Nothing is more exciting than stepping into an undiscovered thrift store or a garage sale and squatting down to flip through old records.  It's a treasure hunt where you'll never know what you'll find.
I first started collecting 50's and 60's exotica music quite by accident.  I found myself in an old junk store down the street from my house about 7 years ago and stumbled across Other Worlds Other Sounds by Juan Garcia Esquivel while dodging cobwebs and 20 years of grime and dust.  I had no idea who Esquivel was or where he came from.  The appeal was completely aesthetic.  It was an incredibly cool cover, exotic and pleasing to the eye. I had to have it. I walked out of the junk shop with it, paying the old fart $2 after chewing him down a couple of dollars.. 
I took it home and slapped it on my turntable, not knowing what to expect. Listening to several songs, I couldn't help but think, "This is really weird stuff! I didn't know they made music like this back then."  I didn't put it back on my turntable for several more months. At the time, I still thought the cover was really cool but the music too weird for my tastes, yet I could somehow listen to the
Sex Pistols, Fugazi, Chrome, Helios Creed, and various New York hardcore [NYHC] bands without batting an eye. Go figure.
My very first "exotica" record find. Esquivel and his Orchestra
Other Worlds Other Sounds.
Not easy to come by in thrift stores these days thanks to the exotica/swing/lounge scene that exploded  a few years ago. As a matter of fact, it's getting harder to find  Esquivel anywhere now on vinyl.
It wasn't until I moved to Memphis, Tennessee that I became more involved in searching out junk stores and thrift stores looking for those weird covers.  I bought a lot of duds but it was a learning process:  bombs like Al Hirt, Jesse Crawford (at the organ no less--though what organ they meant I don't want to know), and even more crappy records that have great covers like Morton Gould's Jungle Drums, all having gotten stuck in my shelves until I passed them on to someone else or threw them in a plastic grocery bag and tossed them in the nearest thrift store donation bin.. A misleading title no less! Jungle Drums? On that record? I think not! Its music consists of sleep inducing boring numbers that are about as exciting as anything Lawrence Welk ever put out. But what a cover!  Actually, 2 different covers were made of this record but the music is still the same. Boring, boring boring.  Tack the cover to the wall and throw the record in the trash.
Perez Prado's Mambo Mania. Wow, whatta cover and whatta mouth!
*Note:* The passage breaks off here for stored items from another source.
-- ==== Sys2Proof/Machine/Reset.lean ====
section
/-! DEFINITION. RESETn (R178, R179): the state every block takes at the release, from the straps, and what
the fall of RESETn does. -/

namespace Sys2Proof.Machine

/-- The manager set after reset: every present initiator with MGRALL high, initiator 0 alone with it low
(R178). -/
def resetManagers (present : PresentCount) (mgrall : Bool) : BitVec 8 :=
  if mgrall then
    match present with
    | .two => 0x03
    | .four => 0x0F
    | .eight => 0xFF
  else 0x01

/-- The record of initiator `i` after reset: UNREGISTERED below the present count, ABSENT from there, with
generation 0 and no notice (R70). -/
def resetInit (present : PresentCount) (i : Nat) : InitRecord :=
  ⟨if i < present.count then .unregistered else .absent, 0, []⟩

/-- The configuration registers after reset (R173). -/
def resetConfig (present : PresentCount) (mgrall : Bool) : ConfigRegs where
  tickPeriod := 1000
  leaseLength := 1000
  fenceLimit := 50
  claimLimit := 32
  guardLimit := 1048575
  unclaimedClosed := false
  readThrough := false
  managerSet := resetManagers present mgrall

/-- The tables after reset: every record FREE, both queues empty, the ticket counter 1 (R179). -/
def resetTables (present : PresentCount) : Tables where
  claims := []
  queue := []
  inits := #v[resetInit present 0, resetInit present 1, resetInit present 2, resetInit present 3,
    resetInit present 4, resetInit present 5, resetInit present 6, resetInit present 7]
  ticketCounter := 1
  fenceQueue := []

/-- An IDLE mailbox with every word 0 (R164). -/
def resetMailbox : Mailbox :=
  ⟨⟨0, 0, 0, 0⟩, none, false, false, false, false, Vector.replicate 10 0⟩

/-- The release of RESETn with the strap pins at these levels: the straps are latched and every block takes
its reset state, whatever it held (R178, R179).  The commands that wait are outside the part and stay. -/
def releaseReset (pres : BitVec 2) (autoon mgrall : Bool) (s : State) : State where
  mailboxes := Vector.replicate 8 resetMailbox
  mgmt := resetMailbox
  ntfe := Vector.replicate 8 false
  cape := false
  qae := false
  submitter := none
  ownership := none
  arbiter := .management
  tables := resetTables (presentOf pres)
  flight := .idle
  fenceTick := false
  fenceTickHeld := false
  capture := none
  overflow := false
  verdictOut := none
  usCount := 0
  countdown := 1000
  engineTick := false
  dirState := if autoon then .on else .off
  config := resetConfig (presentOf pres) mgrall
  configRefused := false
  straps := ⟨presentOf pres, autoon, mgrall⟩
  inReset := false
  busOut := none
  pending := s.pending

/-- RESETN (R179). -/
def execResetn (pres : BitVec 2) (autoon mgrall : Bool) (s : State) : Host.Outcome State Fault Refusal :=
  .next (releaseReset pres autoon mgrall s)

/-- A mailbox whose submission, if any, is abandoned (R164). -/
def Mailbox.abandon (mb : Mailbox) : Mailbox :=
  { mb with captured := none }

/-- The fall of RESETn (R179): no event is taken until the release, every BUSY submission is lost (R164),
the fence in flight is abandoned and its request falls (R110), verdict valid is low.  The attention lines
fall because `State.atn` and `State.atnm` are low while RESETn is.  What else the blocks hold cannot be
observed before the release, which replaces it (log entry 10). -/
def assertReset (s : State) : State :=
  { s with
    mailboxes := #v[s.mailboxes[0].abandon, s.mailboxes[1].abandon, s.mailboxes[2].abandon,
      s.mailboxes[3].abandon, s.mailboxes[4].abandon, s.mailboxes[5].abandon, s.mailboxes[6].abandon,
      s.mailboxes[7].abandon]
    mgmt := s.mgmt.abandon
    submitter := none
    flight := .idle
    verdictOut := none
    inReset := true }

/-- RESETN_ASSERTED (R179). -/
def execResetnAsserted (s : State) : Host.Outcome State Fault Refusal :=
  .next (assertReset s)

end Sys2Proof.Machine
end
This is the artist from whom Lou Bega (A Little Bit of Mambo) stole his vocal delivery. Prez is known for his signature "Ahhhhha!" shouted in songs to let his band know it's time for a change in the song. One of the premier Latin composers of the 50's.  A must have.
Extremely hard to find in any condition, Mel Henke's La Dolce Henke is a  sexual innuendo masterpiece with incredible jazz and sound effects and lots of Ooo La La! Supposedly the stereo pressing is more rare than the mono. My friend found this in south Florida at a Goodwill for $1--the stereo pressing no less. Sigh.